4

This is a complicated one, but I suspect there's some principle I can apply to make it simple - I just don't know what it is.

I need to parcel out presentation slots to a class full of students for the semester. There are multiple possible dates, and multiple presentation types. I conducted a survey where students could rank their interest in the different topics. What I'd like to do is get the best (or at least a good) distribution of presentation slots to students.

So, what I have:

  • List of 12 dates
  • List of 18 students
  • CSV file where each student (row) has a rating 1-5 for each date

What I'd like to get:

  • Each student should have one of presentation type A (intro), one of presentation type B (figures) and 3 of presentation type C (aims)
  • Each date should have at least 1 of each type of presentation
  • Each date should have no more than 2 of type A or type B
  • Try to give students presentations that they rated highly (4 or 5)

I should note that I realize this looks like a homework problem, but it's real life :-). I was thinking that I might make a Student class for each student that contains the dates for each presentation type, but I wasn't sure what the best way to populate it would be. Actually, I'm not even sure where to start.

Junuxx
  • 14,011
  • 5
  • 41
  • 71
kevbonham
  • 999
  • 7
  • 24
  • Show us what you've tried, and we can help you out from there – inspectorG4dget Jan 25 '16 at 20:49
  • Is there a limited number of type C presentation slots in a day? And do students have to give their A, B, C presentations in order? – Junuxx Jan 25 '16 at 20:51
  • Does "no more than 2 of type A or type B" mean `(A+B) <= 2`, or `A =< 2 && B<= 2`? – Junuxx Jan 25 '16 at 20:55
  • @inspectorG4dget I've gotten as far as `class Student(object):` and importing the csv with survey responses via pandas, but I really have no idea where to start. Sorry - this may be too amorphous a question for this forum :-/ – kevbonham Jan 25 '16 at 22:19
  • @Junuxx No limit to C in a day (though ideally they'd be somewhat uniformly spread out) and no, order for each student is not important. – kevbonham Jan 25 '16 at 22:20
  • @Junuxx re: your second question, `A <= 2 && B <= 2`... ideally `(A+B) <= 3` – kevbonham Jan 25 '16 at 22:22

1 Answers1

2

TL;DR: I think you're giving your students too much choice :D

But I had a shot at this problem anyway. Pretty fun exercise actually, although some of the constraints were a little vague. Most of all, I had to guess what the actual students' preference distribution would look like. I went with uniformly distributed, independent variables, although that's probably not very realistic. Still I think it should work just as well on real data as it does on my randomly generated data.
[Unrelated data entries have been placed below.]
-- ==== Sys2Proof/Machine/Jobs.lean ====
section
/-!
DEFINITION. What the driver sees (R326–R341): the write log, doorbells, completion rings with their staging, host
completions, the job and device states, and how a command is accepted, rejected and completed.
-/
namespace Sys2Proof.Machine

/-! ## Job and device states (R338, R340) -/

/-- State of a job: 0 FREE, 1 CREATED, 2 READY, 3 RUNNING, 4 SUSPENDED, 5 STOPPING, 6 FAULTED. -/
def Pkg.jobState (k : Pkg) (j : Nat) : Nat := bitsAt (k.cwRd 3 (0x40 + 4 * (j / 8))) (4 * (j % 8)) 4
/-- Set it in the status mirror. -/
def Pkg.setJobState (k : Pkg) (j x : Nat) : Pkg :=
  k.cwWr 3 (0x40 + 4 * (j / 8)) (putBits (k.cwRd 3 (0x40 + 4 * (j / 8))) (4 * (j % 8)) 4 x)
/-- Whether quadrant q is in service. -/
def Pkg.quadIn (k : Pkg) (q : Nat) : Bool := bitAt (k.cwRd 0 0x44) (24 + q)

/-- A job beyond its state code. -/
def Pkg.job (k : Pkg) (j : Nat) : Option JobS := kget k.jobs none j
/-- Set it. -/
def Pkg.setJob (k : Pkg) (j : Nat) (x : Option JobS) : Pkg := { k with jobs := kput k.jobs none j x }
/-- Change a job that exists. -/
def Pkg.onJob (k : Pkg) (j : Nat) (f : JobS → JobS) : Pkg :=
  match k.job j with
  | some x => k.setJob j (some (f x))
  | none => k

/-! ## Completion rings (R331, R335, R336) -/

/-- Control page of ring j. -/
def ringPage (j : Nat) : Nat := 16 + j
/-- ENABLE of ring j. -/
def Pkg.ringOn (k : Pkg) (j : Nat) : Bool := bitAt (k.cwRd (ringPage j) 0x40) 31
/-- Commands of the submission ring. -/
def Pkg.sqSize (k : Pkg) (j : Nat) : Nat := 2 ^ (bitsAt (k.cwRd (ringPage j) 0x40) 0 4 + 4)
/-- Records of the completion ring. -/
def Pkg.cqSize (k : Pkg) (j : Nat) : Nat := 2 ^ (bitsAt (k.cwRd (ringPage j) 0x40) 8 4 + 4)
/-- A 64-bit word of the control window. -/
def Pkg.cwRd8 (k : Pkg) (page off : Nat) : Nat := (k.cwRd page off).toNat + 2 ^ 32 * (k.cwRd page (off + 4)).toNat
/-- What a ring's page does not hold. -/
def Pkg.ringS (k : Pkg) (j : Nat) : RingS := kget k.att.ring ⟨0, 0, true⟩ j
/-- Set it. -/
def Pkg.setRingS (k : Pkg) (j : Nat) (r : RingS) : Pkg := k.onAtt (fun a => { a with ring := kput a.ring ⟨0, 0, true⟩ j r })

/-- Bytes written to host memory. -/
def Pkg.hostWrite (k : Pkg) (a : Nat) (l : List Byte) : Pkg := k.onAtt (fun x => { x with hostWr := x.hostWr ++ [(a, l)] })

/-- The 32 bytes of a completion record (R335). -/
def CplRec.bytes (r : CplRec) (phase : Bool) : List Byte :=
  [BitVec.ofNat 8 r.kind, BitVec.ofNat 8 r.status, if phase then 1 else 0, BitVec.ofNat 8 r.job] ++
    leBytes 4 r.tag.toNat ++ leBytes 8 r.tick.toNat ++ leBytes 8 r.result.toNat ++ leBytes 2 (r.entry % 4096) ++
    [BitVec.ofNat 8 r.circuit, BitVec.ofNat 8 r.slot, BitVec.ofNat 8 (r.die % 128), 0, 0, 0]

/-- Whether ring j takes a record now: enabled, not full, and the Attach Link up (R319, R336). -/
def Pkg.cqRoom (k : Pkg) (j : Nat) : Bool :=
  k.ringOn j && decide ((k.link salLink).step = .up) &&
    decide (((k.ringS j).cqw + 1) % k.cqSize j ≠ bitsAt (k.cwRd (ringPage j) 0x58) 0 16)

/-- Write one record to ring j; PHASE flips at each wrap. -/
def Pkg.cqWrite (k : Pkg) (j : Nat) (r : CplRec) : Pkg :=
  let x := k.ringS j
  let k := k.hostWrite (k.cwRd8 (ringPage j) 0x50 + 32 * x.cqw) (r.bytes x.phase)
  let w := (x.cqw + 1) % k.cqSize j
  k.setRingS j { x with cqw := w, phase := if w = 0 then !x.phase else x.phase }

/-- Records of ring j that wait. -/
def Pkg.stagedOf (k : Pkg) (j : Nat) : List CplRec := kget k.att.staged [] j
/-- Set them. -/
def Pkg.setStaged (k : Pkg) (j : Nat) (l : List CplRec) : Pkg :=
  k.onAtt (fun a => { a with staged := kput a.staged [] j l })

/-- Write waiting records of ring j while it has room; `n` bounds how many. -/
def Pkg.cqDrain (k : Pkg) (j : Nat) : Nat → Pkg
  | 0 => k
  | n + 1 =>
    match k.stagedOf j with
    | [] => k
    | r :: rest => if k.cqRoom j then Pkg.cqDrain ((k.setStaged j rest).cqWrite j r) j n else k

/-- Send a record to ring j: written at once, or behind the records that wait. -/
def Pkg.complete (k : Pkg) (j : Nat) (r : CplRec) : Pkg :=
  let k := k.setStaged j (k.stagedOf j ++ [r])
  k.cqDrain j (k.stagedOf j).length

/-- A record of KIND 1 or 3 formed now. -/
def Pkg.mkRec (k : Pkg) (kind status job : Nat) (tag : W32) (result : Nat) : CplRec :=
  ⟨kind, status, job, tag, k.cl.core.tick, BitVec.ofNat 64 result, 0, 0, 0, 0⟩

/-! ## Commands (R333–R335) -/

/-- STATUS codes of R335. -/
def stOk : Nat := 0
/-- INVALID. -/
def stInvalid : Nat := 1
/-- STATE_CONFLICT. -/
def stConflict : Nat := 2
/-- NO_RESOURCE. -/
def stNoRes : Nat := 3
/-- DENIED. -/
def stDenied : Nat := 4
/-- PREEMPTED. -/
def stPreempted : Nat := 5
/-- FAILED. -/
def stFailed : Nat := 6

/-- A command of a ring ends: its record is sent, and it no longer runs. -/
def Pkg.cmdEnd (k : Pkg) (ring opc job : Nat) (tag : W32) (status result : Nat) : Pkg :=
  let k := k.onAtt (fun a => { a with cmds := a.cmds.filter (fun c => decide (c.ring ≠ ring ∨ c.opc ≠ opc ∨ c.tag ≠ tag)) })
  k.complete ring (k.mkRec 1 status job tag result)

/-- A command goes on running: its record comes later. -/
def Pkg.cmdRun (k : Pkg) (ring opc job : Nat) (tag : W32) : Pkg :=
  if k.att.cmds.any (fun c => decide (c.ring = ring ∧ c.opc = opc ∧ c.tag = tag)) then k
  else k.onAtt (fun a => { a with cmds := a.cmds ++ [⟨ring, opc, job, tag⟩] })

/-- AT_CMD_REJ with the OPC and the state: a command, or an entry or section it brings, is rejected (R6, R334). -/
def Core.rejectNote (c : Core) (ring opc : Nat) (tag : W32) (status state : Nat) : Core :=
  c.record pageAt 0x0B0A sevInfo (if ring = 15 then 15 else ring) (linkLoc salLink)
    (detailAt 0 opc status ring state tag.toNat)

/-- INVALID or STATE_CONFLICT: no side effect, and AT_CMD_REJ (R334). A command waits while no Signal Box serves (R409). -/
def Pkg.cmdReject (k : Pkg) (ring opc job : Nat) (tag : W32) (status state : Nat) : Pkg :=
  if k.sbUp then (k.onCore (·.rejectNote ring opc tag status state)).cmdEnd ring opc job tag status 0 else k

/-- A job command: checked against the device and job states in one step with its first change (R333, R334, R339). The
Signal Box carries it out, so nothing happens while none serves (R4, R409). -/
def Pkg.jobCmd (k : Pkg) (job opc : Nat) (tag : W32) (dev states : List Nat) (f : Pkg → Pkg) : Pkg :=
  if k.sbUp = false then k
  else if job = 15 then k.cmdReject 15 opc job tag stInvalid k.devState
  else if k.devState ∉ dev ∨ k.jobState job ∉ states then k.cmdReject job opc job tag stConflict (k.jobState job)
  else f k

/-- A device command (R341), which the Signal Box carries out too. -/
def Pkg.devCmd (k : Pkg) (opc : Nat) (tag : W32) (dev : List Nat) (ok : Bool) (f : Pkg → Pkg) : Pkg :=
  if k.sbUp = false then k
  else if k.devState ∉ dev ∨ ok = false then k.cmdReject 15 opc 15 tag stConflict k.devState else f k

/-- End the running commands of a ring as PREEMPTED (R335). -/
def Pkg.preempt (k : Pkg) (ring : Nat) : Pkg :=
  (k.att.cmds.filter (fun c => decide (c.ring = ring))).foldl (fun x c => x.cmdEnd c.ring c.opc c.job c.tag stPreempted 0) k

/-- A change of job state that no command made: a KIND 3 record with its reason (R340). -/
def Pkg.jobMoves (k : Pkg) (j state reason : Nat) : Pkg :=
  let k := k.setJobState j state
  k.complete j (k.mkRec 3 0 j 0 (state + reason % 65536 * 65536))

/-- Give up a checkpoint in progress: its marks clear and what was captured is dropped (R372). -/
def Pkg.dropCut (k : Pkg) (j : Nat) : Pkg :=
  k.onHbm (fun b => { b with
    cuts := kput b.cuts none j none
    marks := b.marks.filter (fun e => match e.2 with
      | some c => decide (c.job ≠ j)
      | none => true)
    staged := b.staged.filter (fun e => decide (e.1.job ≠ j))
    cow := (b.cow.map (fun e => (e.1, e.2.filter (fun x => decide (x.1.job ≠ j))))).filter (fun e => decide (e.2 ≠ [])) })

/-- A job that is RUNNING, SUSPENDED or STOPPING moves to FAULTED: its circuits are aborted, its running command is
PREEMPTED, and the reason goes to its ring (R335, R338, R340). -/
def Pkg.jobFault (k : Pkg) (j reason : Nat) : Pkg :=
  if j < 15 ∧ 3 ≤ k.jobState j ∧ k.jobState j ≤ 5 then
    let k := (k.onClus (·.abortJob j)).preempt j
    (k.dropCut j).jobMoves j 6 reason
  else k

/-- Every running command but one ends PREEMPTED, and every job that runs, is suspended or is stopping faults with reason
RESET: a reset or a device fault (R341). -/
def Pkg.endAll (k : Pkg) (but : Option RunCmd) : Pkg :=
  let k := (k.att.cmds.filter (fun c => decide (some c ≠ but))).foldl (fun x c =>
    x.cmdEnd c.ring c.opc c.job c.tag stPreempted 0) k
  iter 15 (fun j x => x.jobFault j 0x0E0C) k

/-- Firmware stops every job that hardware has faulted (R15, R33, R128, R178). -/
def Pkg.stopFaulted (k : Pkg) : Pkg :=
  let l := k.cl.tt.faulted
  let k := k.onClus (fun m => { m with tt := { m.tt with faulted := [] } })
  l.foldl (fun x e => x.jobFault e.1 e.2) k

/-! ## Host completions (R29, R336) -/

/-- The record of a host completion. -/
def ofHostCompl (h : HostCompl) : CplRec :=
  { kind := 2, status := 0, job := h.job.val, tag := h.tag, tick := h.tick, result := BitVec.ofNat 64 h.value.toNat,
    entry := h.entry.toNat, circuit := h.circuit.toNat, slot := (if h.region then 16 else 0) + h.slot.toNat,
    die := h.die.toNat }

/-- HOST_COMPLETION_RECORD: written to the job's ring or staged; with 512 staged it is dropped, and the job faults with
AT_CPL_LOST (R336). -/
def Pkg.hostCompletion (k : Pkg) (h : HostCompl) : Pkg :=
  if !k.att.cplFly.elem h then k
  else
    let k := k.onAtt (fun a => { a with cplFly := dropFirst (· == h) a.cplFly })
    let j := h.job.val
    if j = 15 then k
    else if !k.cqRoom j ∧ 512 ≤ ((k.stagedOf j).filter (fun r => decide (r.kind = 2))).length then
      (k.onCore (·.record pageAt 0x0B0B sevCont j (linkLoc salLink)
        (detailAt 0 0 0 j (k.jobState j) h.tag.toNat))).jobFault j 0x0B0B
    else k.complete j (ofHostCompl h)

/-! ## The write log and the doorbells (R325–R330) -/

/-- Whether a page of the control window is emulated. -/
def emulated (page : Nat) : Bool := decide ((16 ≤ page ∧ page < 33) ∨ (256 ≤ page ∧ page < 4096))

/-- A host write to an emulated page: logged, or TBUSY; the STATUS of its answer (R326). -/
def Pkg.emuWrite (k : Pkg) (page off size : Nat) (data : W64) : Nat × Pkg :=
  if cwAligned off size = false then (2, k)
  else
    let force := bitAt (k.cl.core.rd pageAt 0x28) 1
    if force ∨ 4096 ≤ k.att.log.length then
      let k := if force then k.onCore (·.setFld pageAt 0x28 1 1 0) else k
      let k := k.cwWr 3 0x54 (satInc32 (k.cwRd 3 0x54))
      let k := if k.att.tbusyRec then k
        else (k.onAtt (fun a => { a with tbusyRec := true })).onCore (·.record pageAt 0x0B07 sevInfo 15 (linkLoc salLink)
          (detailAt (page * 4096 + off) 0 1 0xFF 0 (k.cwRd 3 0x48).toNat) force)
      (1, k)
    else
      let k := k.cwWr 3 0x48 (k.cwRd 3 0x48 + 1)
      (0, k.onAtt (fun a => { a with log := a.log ++ [⟨page, off, size, data⟩] }))

/-- A doorbell: the ring's tail, or AT_DOORBELL_BAD (R330). -/
def Pkg.doorbell (k : Pkg) (j tail : Nat) : Pkg :=
  if k.ringOn j = false ∨ k.sqSize j ≤ tail then
    k.onCore (·.record pageAt 0x0B09 sevInfo 15 (linkLoc salLink) (detailAt (0x1040 + 4 * j) 0 0 j 0 tail))
  else k.setRingS j { k.ringS j with tail := tail }

/-- FWL_GO: the ROM starts reading; dropped outside ROM_WAIT and while a load runs (R410, R411). -/
def Pkg.fwlGo (k : Pkg) : Pkg :=
  let w := k.cwRd 0 0x8C
  if k.devState ≠ 0 ∨ bitsAt w 28 3 = 1 ∨ bitsAt w 28 3 = 2 ∨ (k.link salLink).step ≠ .up then k
  else k.cwWr 0 0x8C (BitVec.ofNat 32 (2 ^ 28 + min 65535 (bitsAt w 0 16 + 1)))

/-- A host write of word `off` of AT_FWL_ADDR, AT_FWL_LEN or AT_FWL_CTRL: taken in ROM_WAIT alone (R410). -/
def Pkg.fwlWrite (k : Pkg) (off : Nat) (v : W32) : Pkg :=
  if k.devState ≠ 0 then k
  else if off = 0x80 ∨ off = 0x84 then k.cwWr 0 off v
  else if off = 0x88 then k.cwWr 0 off (v &&& 0x01FFFFFF)
  else if off = 0x8C ∧ bitAt v 31 then k.fwlGo
  else k

/-- A host write to the control window; the STATUS of its answer. Writes to the other hardware pages and to reserved pages
are dropped (R325). -/
def Pkg.cwWrite (k : Pkg) (page off size : Nat) (data : W64) : Nat × Pkg :=
  if cwAligned off size = false then (2, k)
  else if emulated page then k.emuWrite page off size data
  else if page = 1 ∧ 0x40 ≤ off ∧ off < 0x80 then
    let j := (off - 0x40) / 4
    let k := k.doorbell j (bitsAt data 0 16)
    (0, if size = 8 then k.doorbell (j + 1) (bitsAt data 32 16) else k)
  else if page = 0 then
    let k := k.fwlWrite off (BitVec.ofNat 32 (bitsAt data 0 32))
    (0, if size = 8 then k.fwlWrite (off + 4) (BitVec.ofNat 32 (bitsAt data 32 32)) else k)
  else (0, k)

/-- WR_FULL or WR_PARTIAL of the host (R321, R325). -/
def Pkg.hostWr (k : Pkg) (m : SalMsg) : Pkg :=
  if m.space then
    let a := m.addr.toNat / 64 * 64
    let run : Option (Nat × Nat) := if m.op = 4 then some (0, 64) else maskRun m.byteMask
    match run with
    | none => k.salErr m false
    | some (lo, n) =>
      let off := a % 4096 + lo
      if m.resv ∨ 2 ^ 24 ≤ a then k.salErr m false
      else
        let (st, k) := k.cwWrite (a / 4096) off n (BitVec.ofNat 64 (leNat ((m.data.drop lo).take n)))
        k.salSend { op := 0x20, txn := m.txn, status := BitVec.ofNat 4 st }
  else k.hostWrMem m

/-! ## The commands of this part -/

/-- WR_FULL (R321, R325). -/
def execWrFull (m : SalMsg) (s : State) : Out := .next (s.onPkg (·.hostWr { m with op := 4 }))
/-- WR_PARTIAL (R321, R325). -/
def execWrPartial (m : SalMsg) (s : State) : Out := .next (s.onPkg (·.hostWr { m with op := 5 }))
/-- EMULATED_WRITE (R326). -/
def execEmulatedWrite (page : Fin 4096) (off : BitVec 12) (size : Fin 65) (data : W64) (s : State) : Out :=
  .next (s.onPkg (fun k => if emulated page.val then (k.emuWrite page.val off.toNat size.val data).2 else k))
/-- DOORBELL (R330). -/
def execDoorbell (j : Fin 16) (tail : BitVec 16) (s : State) : Out := .next (s.onPkg (·.doorbell j.val tail.toNat))
/-- HOST_COMPLETION_RECORD (R336). -/
def execHostCompletionRecord (h : HostCompl) (s : State) : Out := .next (s.onPkg (·.hostCompletion h))

end Sys2Proof.Machine
end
I considered brute forcing it, but a rough analysis gave me an estimate of over 10^65 possible configurations. That's kind of a lot. And since we don't have a trillion trillion years to consider all of them, we'll need a heuristic approach.

Because of the size of the problem, I tried to avoid doing any backtracking. But this meant that you could get stuck; there might not be a solution where everyone only gets dates they gave 4's and 5's.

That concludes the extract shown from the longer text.